In the data below, which lines hold the word "Bool"? Copy them.

--- LISTED ENTRIES Enclosed Below ---

@[simp] theorem publish_boot (f n : Nat) : (publish f n s).boot = s.boot := by
  unfold publish; repeat' split
  all_goals rfl
@[simp] theorem publish_fuse (f n : Nat) : (publish f n s).fuse = s.fuse := by
  unfold publish; repeat' split
  all_goals rfl
@[simp] theorem publish_regs (f n : Nat) : (publish f n s).regs = s.regs := by
  unfold publish; repeat' split
  all_goals rfl
@[simp] theorem publish_fns (f n : Nat) : (publish f n s).fns = s.fns := by
  unfold publish; repeat' split
  all_goals rfl
@[simp] theorem publish_cmds (f n : Nat) : (publish f n s).cmds = s.cmds := by
  unfold publish; repeat' split
  all_goals rfl
@[simp] theorem publish_nextOrder (f n : Nat) : (publish f n s).nextOrder = s.nextOrder := by
  unfold publish; repeat' split
  all_goals rfl
@[simp] theorem publish_contexts (f n : Nat) : (publish f n s).contexts = s.contexts := by
  unfold publish; repeat' split
  all_goals rfl
@[simp] theorem publish_streams (f n : Nat) : (publish f n s).streams = s.streams := by
  unfold publish; repeat' split
  all_goals rfl
@[simp] theorem publish_slotUses (f n : Nat) : (publish f n s).slotUses = s.slotUses := by
  unfold publish; repeat' split
  all_goals rfl
@[simp] theorem publish_due (f n : Nat) : (publish f n s).due = s.due := by
  unfold publish; repeat' split
  all_goals rfl
@[simp] theorem publish_eng (f n : Nat) : (publish f n s).eng = s.eng := by
  unfold publish; repeat' split
  all_goals rfl
@[simp] theorem publish_mem (f n : Nat) : (publish f n s).mem = s.mem := by
  unfold publish; repeat' split
  all_goals rfl
@[simp] theorem publish_links (f n : Nat) : (publish f n s).links = s.links := by
  unfold publish; repeat' split
  all_goals rfl
@[simp] theorem publish_fab (f n : Nat) : (publish f n s).fab = s.fab := by
  unfold publish; repeat' split
  all_goals rfl
@[simp] theorem publish_herd (f n : Nat) : (publish f n s).herd = s.herd := by
  unfold publish; repeat' split
  all_goals rfl
@[simp] theorem publish_errs (f n : Nat) : (publish f n s).errs = s.errs := by
  unfold publish; repeat' split
  all_goals rfl
@[simp] theorem publish_pwr (f n : Nat) : (publish f n s).pwr = s.pwr := by
  unfold publish; repeat' split
  all_goals rfl
@[simp] theorem publish_mgt (f n : Nat) : (publish f n s).mgt = s.mgt := by
  unfold publish; repeat' split
  all_goals rfl
@[simp] theorem publish_counters (f n : Nat) : (publish f n s).counters = s.counters := by
  unfold publish; repeat' split
  all_goals rfl
@[simp] theorem publish_tally (f n : Nat) : (publish f n s).tally = s.tally := by
  unfold publish; repeat' split
  all_goals rfl
@[simp] theorem publish_free (f n : Nat) : (publish f n s).free = s.free := by
  unfold publish; repeat' split
  all_goals rfl
@[simp] theorem publish_out (f n : Nat) : (publish f n s).out = s.out := by
  unfold publish; repeat' split
  all_goals rfl
@[simp] theorem publish_pending (f n : Nat) : (publish f n s).pending = s.pending := by
  unfold publish; repeat' split
  all_goals rfl

@[simp] theorem writeEvent_boot (f n : Nat) (r : Ring) (a b c : Nat) (d : List Byte) : (writeEvent f n r a b c d s).boot = s.boot := by
  simp [writeEvent]
@[simp] theorem writeEvent_fuse (f n : Nat) (r : Ring) (a b c : Nat) (d : List Byte) : (writeEvent f n r a b c d s).fuse = s.fuse := by
  simp [writeEvent]
@[simp] theorem writeEvent_regs (f n : Nat) (r : Ring) (a b c : Nat) (d : List Byte) : (writeEvent f n r a b c d s).regs = s.regs := by
  simp [writeEvent]
@[simp] theorem writeEvent_cmds (f n : Nat) (r : Ring) (a b c : Nat) (d : List Byte) : (writeEvent f n r a b c d s).cmds = s.cmds := by
  simp [writeEvent]
@[simp] theorem writeEvent_nextOrder (f n : Nat) (r : Ring) (a b c : Nat) (d : List Byte) : (writeEvent f n r a b c d s).nextOrder = s.nextOrder := by
  simp [writeEvent]
@[simp] theorem writeEvent_contexts (f n : Nat) (r : Ring) (a b c : Nat) (d : List Byte) : (writeEvent f n r a b c d s).contexts = s.contexts := by
  simp [writeEvent]
@[simp] theorem writeEvent_streams (f n : Nat) (r : Ring) (a b c : Nat) (d : List Byte) : (writeEvent f n r a b c d s).streams = s.streams := by
  simp [writeEvent]
@[simp] theorem writeEvent_slotUses (f n : Nat) (r : Ring) (a b c : Nat) (d : List Byte) : (writeEvent f n r a b c d s).slotUses = s.slotUses := by
  simp [writeEvent]
@[simp] theorem writeEvent_due (f n : Nat) (r : Ring) (a b c : Nat) (d : List Byte) : (writeEvent f n r a b c d s).due = s.due := by
  simp [writeEvent]
@[simp] theorem writeEvent_eng (f n : Nat) (r : Ring) (a b c : Nat) (d : List Byte) : (writeEvent f n r a b c d s).eng = s.eng := by
  simp [writeEvent]
@[simp] theorem writeEvent_mem (f n : Nat) (r : Ring) (a b c : Nat) (d : List Byte) : (writeEvent f n r a b c d s).mem = s.mem := by
  simp [writeEvent]
@[simp] theorem writeEvent_links (f n : Nat) (r : Ring) (a b c : Nat) (d : List Byte) : (writeEvent f n r a b c d s).links = s.links := by
  simp [writeEvent]
@[simp] theorem writeEvent_fab (f n : Nat) (r : Ring) (a b c : Nat) (d : List Byte) : (writeEvent f n r a b c d s).fab = s.fab := by
  simp [writeEvent]
@[simp] theorem writeEvent_herd (f n : Nat) (r : Ring) (a b c : Nat) (d : List Byte) : (writeEvent f n r a b c d s).herd = s.herd := by
  simp [writeEvent]
@[simp] theorem writeEvent_errs (f n : Nat) (r : Ring) (a b c : Nat) (d : List Byte) : (writeEvent f n r a b c d s).errs = s.errs := by
  simp [writeEvent]
@[simp] theorem writeEvent_pwr (f n : Nat) (r : Ring) (a b c : Nat) (d : List Byte) : (writeEvent f n r a b c d s).pwr = s.pwr := by
  simp [writeEvent]
@[simp] theorem writeEvent_mgt (f n : Nat) (r : Ring) (a b c : Nat) (d : List Byte) : (writeEvent f n r a b c d s).mgt = s.mgt := by
  simp [writeEvent]
@[simp] theorem writeEvent_counters (f n : Nat) (r : Ring) (a b c : Nat) (d : List Byte) : (writeEvent f n r a b c d s).counters = s.counters := by
  simp [writeEvent]
@[simp] theorem writeEvent_tally (f n : Nat) (r : Ring) (a b c : Nat) (d : List Byte) : (writeEvent f n r a b c d s).tally = s.tally := by
  simp [writeEvent]
@[simp] theorem writeEvent_free (f n : Nat) (r : Ring) (a b c : Nat) (d : List Byte) : (writeEvent f n r a b c d s).free = s.free := by
  simp [writeEvent]
@[simp] theorem writeEvent_pending (f n : Nat) (r : Ring) (a b c : Nat) (d : List Byte) : (writeEvent f n r a b c d s).pending = s.pending := by
  simp [writeEvent]

@[simp] theorem postEvent_boot (f a b c : Nat) (d : List Byte) : (postEvent f a b c d s).boot = s.boot := by
  unfold postEvent; split
  · simp
  · split <;> simp
@[simp] theorem postEvent_fuse (f a b c : Nat) (d : List Byte) : (postEvent f a b c d s).fuse = s.fuse := by
  unfold postEvent; split
  · simp
  · split <;> simp
@[simp] theorem postEvent_regs (f a b c : Nat) (d : List Byte) : (postEvent f a b c d s).regs = s.regs := by
  unfold postEvent; split
  · simp
  · split <;> simp
@[simp] theorem postEvent_cmds (f a b c : Nat) (d : List Byte) : (postEvent f a b c d s).cmds = s.cmds := by
  unfold postEvent; split
  · simp
  · split <;> simp
@[simp] theorem postEvent_nextOrder (f a b c : Nat) (d : List Byte) : (postEvent f a b c d s).nextOrder = s.nextOrder := by
  unfold postEvent; split
  · simp
  · split <;> simp
@[simp] theorem postEvent_contexts (f a b c : Nat) (d : List Byte) : (postEvent f a b c d s).contexts = s.contexts := by
  unfold postEvent; split
  · simp
  · split <;> simp
@[simp] theorem postEvent_streams (f a b c : Nat) (d : List Byte) : (postEvent f a b c d s).streams = s.streams := by
  unfold postEvent; split
  · simp
  · split <;> simp
@[simp] theorem postEvent_slotUses (f a b c : Nat) (d : List Byte) : (postEvent f a b c d s).slotUses = s.slotUses := by
  unfold postEvent; split
  · simp
  · split <;> simp
@[simp] theorem postEvent_due (f a b c : Nat) (d : List Byte) : (postEvent f a b c d s).due = s.due := by
  unfold postEvent; split
  · simp
  · split <;> simp
@[simp] theorem postEvent_eng (f a b c : Nat) (d : List Byte) : (postEvent f a b c d s).eng = s.eng := by
  unfold postEvent; split
  · simp
  · split <;> simp
@[simp] theorem postEvent_mem (f a b c : Nat) (d : List Byte) : (postEvent f a b c d s).mem = s.mem := by
  unfold postEvent; split
  · simp
  · split <;> simp
@[simp] theorem postEvent_links (f a b c : Nat) (d : List Byte) : (postEvent f a b c d s).links = s.links := by
  unfold postEvent; split
  · simp
  · split <;> simp
@[simp] theorem postEvent_fab (f a b c : Nat) (d : List Byte) : (postEvent f a b c d s).fab = s.fab := by
  unfold postEvent; split
  · simp
  · split <;> simp
@[simp] theorem postEvent_herd (f a b c : Nat) (d : List Byte) : (postEvent f a b c d s).herd = s.herd := by
  unfold postEvent; split
  · simp
  · split <;> simp
@[simp] theorem postEvent_errs (f a b c : Nat) (d : List Byte) : (postEvent f a b c d s).errs = s.errs := by
  unfold postEvent; split
  · simp
  · split <;> simp
@[simp] theorem postEvent_pwr (f a b c : Nat) (d : List Byte) : (postEvent f a b c d s).pwr = s.pwr := by
  unfold postEvent; split
  · simp
  · split <;> simp
@[simp] theorem postEvent_mgt (f a b c : Nat) (d : List Byte) : (postEvent f a b c d s).mgt = s.mgt := by
  unfold postEvent; split
  · simp
  · split <;> simp
@[simp] theorem postEvent_counters (f a b c : Nat) (d : List Byte) : (postEvent f a b c d s).counters = s.counters := by
  unfold postEvent; split
  · simp
  · split <;> simp
@[simp] theorem postEvent_tally (f a b c : Nat) (d : List Byte) : (postEvent f a b c d s).tally = s.tally := by
  unfold postEvent; split
  · simp
  · split <;> simp
@[simp] theorem postEvent_free (f a b c : Nat) (d : List Byte) : (postEvent f a b c d s).free = s.free := by
  unfold postEvent; split
  · simp
  · split <;> simp
@[simp] theorem postEvent_pending (f a b c : Nat) (d : List Byte) : (postEvent f a b c d s).pending = s.pending := by
  unfold postEvent; split
  · simp
  · split <;> simp

@[simp] theorem postLost_boot (f : Nat) : (postLost f s).boot = s.boot := by
  unfold postLost; split
  · simp
  · dsimp only; split <;> simp
@[simp] theorem postLost_fuse (f : Nat) : (postLost f s).fuse = s.fuse := by
  unfold postLost; split
  · simp
  · dsimp only; split <;> simp
@[simp] theorem postLost_regs (f : Nat) : (postLost f s).regs = s.regs := by
  unfold postLost; split
  · simp
  · dsimp only; split <;> simp
@[simp] theorem postLost_cmds (f : Nat) : (postLost f s).cmds = s.cmds := by
  unfold postLost; split
  · simp
  · dsimp only; split <;> simp
@[simp] theorem postLost_nextOrder (f : Nat) : (postLost f s).nextOrder = s.nextOrder := by
  unfold postLost; split
  · simp
  · dsimp only; split <;> simp
@[simp] theorem postLost_contexts (f : Nat) : (postLost f s).contexts = s.contexts := by
  unfold postLost; split
  · simp
  · dsimp only; split <;> simp
@[simp] theorem postLost_streams (f : Nat) : (postLost f s).streams = s.streams := by
  unfold postLost; split
  · simp
  · dsimp only; split <;> simp
@[simp] theorem postLost_slotUses (f : Nat) : (postLost f s).slotUses = s.slotUses := by
  unfold postLost; split
  · simp
  · dsimp only; split <;> simp
@[simp] theorem postLost_due (f : Nat) : (postLost f s).due = s.due := by
  unfold postLost; split
  · simp
  · dsimp only; split <;> simp
@[simp] theorem postLost_eng (f : Nat) : (postLost f s).eng = s.eng := by
  unfold postLost; split
  · simp
  · dsimp only; split <;> simp
@[simp] theorem postLost_mem (f : Nat) : (postLost f s).mem = s.mem := by
  unfold postLost; split
  · simp
  · dsimp only; split <;> simp
@[simp] theorem postLost_links (f : Nat) : (postLost f s).links = s.links := by
  unfold postLost; split
  · simp
  · dsimp only; split <;> simp
@[simp] theorem postLost_fab (f : Nat) : (postLost f s).fab = s.fab := by
  unfold postLost; split
  · simp
  · dsimp only; split <;> simp
@[simp] theorem postLost_herd (f : Nat) : (postLost f s).herd = s.herd := by
  unfold postLost; split
  · simp
  · dsimp only; split <;> simp
@[simp] theorem postLost_errs (f : Nat) : (postLost f s).errs = s.errs := by
  unfold postLost; split
  · simp
  · dsimp only; split <;> simp
@[simp] theorem postLost_pwr (f : Nat) : (postLost f s).pwr = s.pwr := by
  unfold postLost; split
  · simp
  · dsimp only; split <;> simp
@[simp] theorem postLost_mgt (f : Nat) : (postLost f s).mgt = s.mgt := by
  unfold postLost; split
  · simp
  · dsimp only; split <;> simp
@[simp] theorem postLost_counters (f : Nat) : (postLost f s).counters = s.counters := by
  unfold postLost; split
  · simp
  · dsimp only; split <;> simp
@[simp] theorem postLost_tally (f : Nat) : (postLost f s).tally = s.tally := by
  unfold postLost; split
  · simp
  · dsimp only; split <;> simp
@[simp] theorem postLost_free (f : Nat) : (postLost f s).free = s.free := by
  unfold postLost; split
  · simp
  · dsimp only; split <;> simp
@[simp] theorem postLost_pending (f : Nat) : (postLost f s).pending = s.pending := by
  unfold postLost; split
  · simp
  · dsimp only; split <;> simp
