-- ==== Sys2Proof/Tests/Slice0.lean ====
section
/-! SUPPORT. The author's own tests: ill-formed operands refused, single commands on small states with results taken from the
manual's tables, and for each statement a witness that meets its hypotheses. -/
namespace Sys2Proof.Tests
open Sys2Proof Sys2Proof.Machine
set_option Elab.async false

/-! ### Small states -/

/-- A buffer of `n` bytes, zero but for fields (offset, width, value). -/
def buf (n : Nat) (fs : List (Nat × Nat × Nat)) : List Byte := fs.foldl (fun d f => splice d f.1 (natLe f.2.1 f.2.2)) (natLe n 0)

/-- A 64-byte descriptor or command: opcode and fields. -/
def desc (op : Nat) (fs : List (Nat × Nat × Nat)) : List Byte := buf 64 ((0, 1, op) :: fs)

/-- The module in a mode, all its domains released. -/
def at_ (m : Mode) : State := { State.reset with boot := { State.reset.boot with mode := m, released := 9, ready := true } }
def trd : State := at_ .trained
def rdy : State := at_ .ready

/-- A Fleos command through management port 0. -/
def fleos (order op : Nat) (fs : List (Nat × Nat × Nat)) : FleosCmd :=
  { src := .mgt 0, order, desc := desc op fs, phase := .waiting, time := 0, frame := 0, progress := 0, note := 0
    chain := { offers := 0, offered := false, ready := false, sent := 0, dead := none }, mgtTag := 0, carried := none, slipOut := none }

/-- A link stream that is Insecure (R501). -/
def insecure (s : State) : State :=
  { s with mgt := { s.mgt with ide := [{ number := 3, link := true, secure := false, key := [], blocks := [] }] } }

def give (c : FleosCmd) (s : State) : State := { s with cmds := s.cmds ++ [c] }

/-- `turnOf` and `runsNow`, as tests. -/
def turn (s : State) (c : FleosCmd) : Bool :=
  decide (cmdOf s c.src = some c) && decide (c.phase = .waiting) && !heldBack s c && !(s.pwr.stopped && !runsStopped c.opcode)
  && !hostWaits s c
def runs (s : State) (c : FleosCmd) : Bool := turn s c && (checkRun s c).isNone

theorem runs_runsNow {s : State} {c : FleosCmd} (h : runs s c = true) : runsNow s c.src c.opcode c := by
  simp only [runs, turn, Bool.and_eq_true, decide_eq_true_eq, Bool.not_eq_true', Option.isNone_iff_eq_none] at h
  obtain ⟨⟨⟨⟨⟨h1, h2⟩, h3⟩, h4⟩, h5⟩, h6⟩ := h
  exact ⟨⟨h1, rfl, h2, h3, h4, h5⟩, h6⟩

/-- A context with room, and what a test puts into it. -/
def room : Context := newContext (desc 1 [(20, 4, 16), (24, 2, 64), (26, 1, 8), (32, 8, 2 ^ 30)])
def withCtx (n : Nat) (k : Context) (s : State) : State := { s with contexts := tabSet s.contexts n k }

/-- A program of context 1. -/
def prog (frame : Bool) (qs : List (Engine × Nat)) : Program :=
  { queues := qs, eventBase := 0, eventCount := 8, fills := [], isFrame := frame, schedule := none, startCmds := [], stopCmds := []
    classes := [], rungs := [], replayRungs := [], marks := [] }

def queue (st head : Nat) (l : List (List Byte)) : Queue :=
  { state := st, ctx := 1, program := 0, list := l, template := l, head, cur := none, awaitTick := false, issued := 0, finished := 0
    worked := false, defect := none, rung := 0, stopReq := none, guardDone := false, repeated := none, late := false
    missed := false, reissue := [] }

/-- One queue, of program 0 in context 1. -/
def qState (frame : Bool) (e : Engine) (x : Queue) (s : State) : State :=
  { withCtx 1 { room with programs := [(0, prog frame [(e, 0)])] } s with
    eng := { queues := [(queueKey e 0, x)], tasks := [], fenced := [], held := [], events := [] } }

/-- A queue that runs its head command, whose task has been issued. -/
def works (e : Engine) (c : List Byte) (s : State) : State := qState false e { queue 3 0 [c] with cur := some c, issued := 1 } s

def poke (a : Nat) (bs : List Byte) (s : State) : State := { s with mem := { s.mem with cells := cellsSet s.mem.cells a bs } }
def hostPoke (a : Nat) (bs : List Byte) (s : State) : State := { s with host := { s.host with cells := cellsSet s.host.cells a bs } }

/-! ### Ill-formed operands (WellFormed) -/

def msg0 : HerdMsg :=
  { type := 1, version := 1, srcDev := 3, epoch := 1, originTs := 0, correction := 0, seq := 1, body := List.replicate 40 0 }
def pkt0 : Packet :=
  { op := 1, pflags := 0, srcDev := 3, dstDev := 0, ctx := 1, len := 1, seq := 1, epoch := 0, tag := 0, addr := 0, aux := 0
    status := 0, operand := 0, granules := [], control := [] }
/-- Bytes 1 to 3 of a management message, TAG 9 (Table 23-13). -/
def head0 : MgtHead := { reserved := 0, tag := 9 }
def rep0 : LinkReport := { link := 5, block := buf 16 [(0, 1, 1), (2, 1, 4), (4, 4, 9)], lanes := 15, lrev := false }

/-! For each check of WellFormed a term that breaks it. -/

def illFormedA : List Instr :=
  [.ctxCreate (.ring 17 0 0), .ctxCreate (.ring 0 512 0), .ctxCreate (.ring 0 0 (2 ^ 32)), .fence (.mgt 2),
   .memTest (.mgt 0) [{ addr := 0, pass := 0, uncorrectable := false, byteIndex := 72, found := 0, mismatches := 1 }],
   .pieceNotice (.mgt 2) 0 false, .descriptorIntake [{ addr := 2 ^ 64, bytes := [0], poison := false }],
   .completionRecord 17 0, .completionRecord 0 512, .doorbellRead 17 [], .ringNudge 0 4096 4 [], .ringNudge 0 0 4097 [],
   .ringNudge 17 0 4 []]

def illFormedB : List Instr :=
  [.ringCtrl 0 (natLe 9 0) [], .ringCtrl 17 [] [], .resetWalk 17, .functionLevelReset 17, .msixUnmask 0 64, .msixUnmask 17 0,
   .vfEnable true 17, .nop .pe 64, .stepPrep 64, .copy 64, .get 64, .fillGroupWrite 16 0 0, .fillGroupWrite 0 64 0,
   .fillGroupWrite 0 0 4096, .tileRun .pe 276480, .tend .ge 32000, .vop .se 20, .load .te 36 [], .store .fe 8 []]

def illFormedC : List Instr :=
  [.kvSpill 16, .reloadDone 16, .replaceRewriteDone 16, .kvSpillDone 16 0 0, .kvReturnDone 16 0 0, .scheduleIssue 16 0 0,
   .scheduleIssue 0 64 0, .loadReq { pkt0 with op := 256 }, .loadReq { pkt0 with granules := [{ payload := [], tags := [] }] },
   .retxTimeout 16384 0, .sync { msg0 with version := 256 }, .join { msg0 with body := [] }, .refresh 20 0 0 true,
   .refresh 0 64 0 true, .refresh 0 0 64 true, .stackTempReading 20 [1], .stackTempReading 0 [], .stackThrottleFall 20]

def illFormedD : List Instr :=
  [.meshFlitReceive 400 [] 0 [], .meshFlitReceive 0 [] 0 [], .storeScrub [] [.weightBank .se 0], .flitReceive 64 (natLe 256 0) (some []), .flitReceive 0 [] none, .nak 64 0, .nak 0 4096,
   .replayTimeout 64, .linkDown 64, .laneLockLoss 64 none [0, 0, 0, 0], .laneLockLoss 0 none [],
   .degradeMessage 64 0 0, .degradeMessage 0 4 0, .degradeMessage 0 0 4096, .retrainComplete 64 0, .retrainComplete 0 4096,
   .linkRetrainAttempt 64 none, .identityBlock { rep0 with link := 64 }, .identityBlock { rep0 with block := [] },
   .identityBlock { rep0 with lanes := 16 }]

def illFormedE : List Instr :=
  [.vrAlert 64, .vrAlertClear 64, .dieTempReading [], .moduleReset 5,
   .romChecks State.reset.boot.straps State.reset.boot.straps true [],
   .trainingComplete { arrayBad := false, badCores := [(.pe, 276480)], badChannels := [], spares := [], links := [] },
   .trainingComplete { arrayBad := false, badCores := [], badChannels := [640], spares := [], links := [] },
   .descriptor 2 head0 (natLe 64 0), .descriptor 0 { head0 with tag := 65536 } (natLe 64 0), .descriptor 0 head0 [],
   .fetch 2 head0 0 1, .mgtState 0 { head0 with reserved := 256 }, .debugChallenge 2 head0 0, .setEndpointId 0 256, .setEndpointId 2 8, .getEndpointId 2, .dynamicAddressAssignment 0 128]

--- End of Enclosed LISTED ENTRIES ---

— TASK OUTPUT —
def turn (s : State) (c : FleosCmd) : Bool :=
def runs (s : State) (c : FleosCmd) : Bool := turn s c && (checkRun s c).isNone
  simp only [runs, turn, Bool.and_eq_true, decide_eq_true_eq, Bool.not_eq_true', Option.isNone_iff_eq_none] at h
def prog (frame : Bool) (qs : List (Engine × Nat)) : Program :=
def qState (frame : Bool) (e : Engine) (x : Queue) (s : State) : State :=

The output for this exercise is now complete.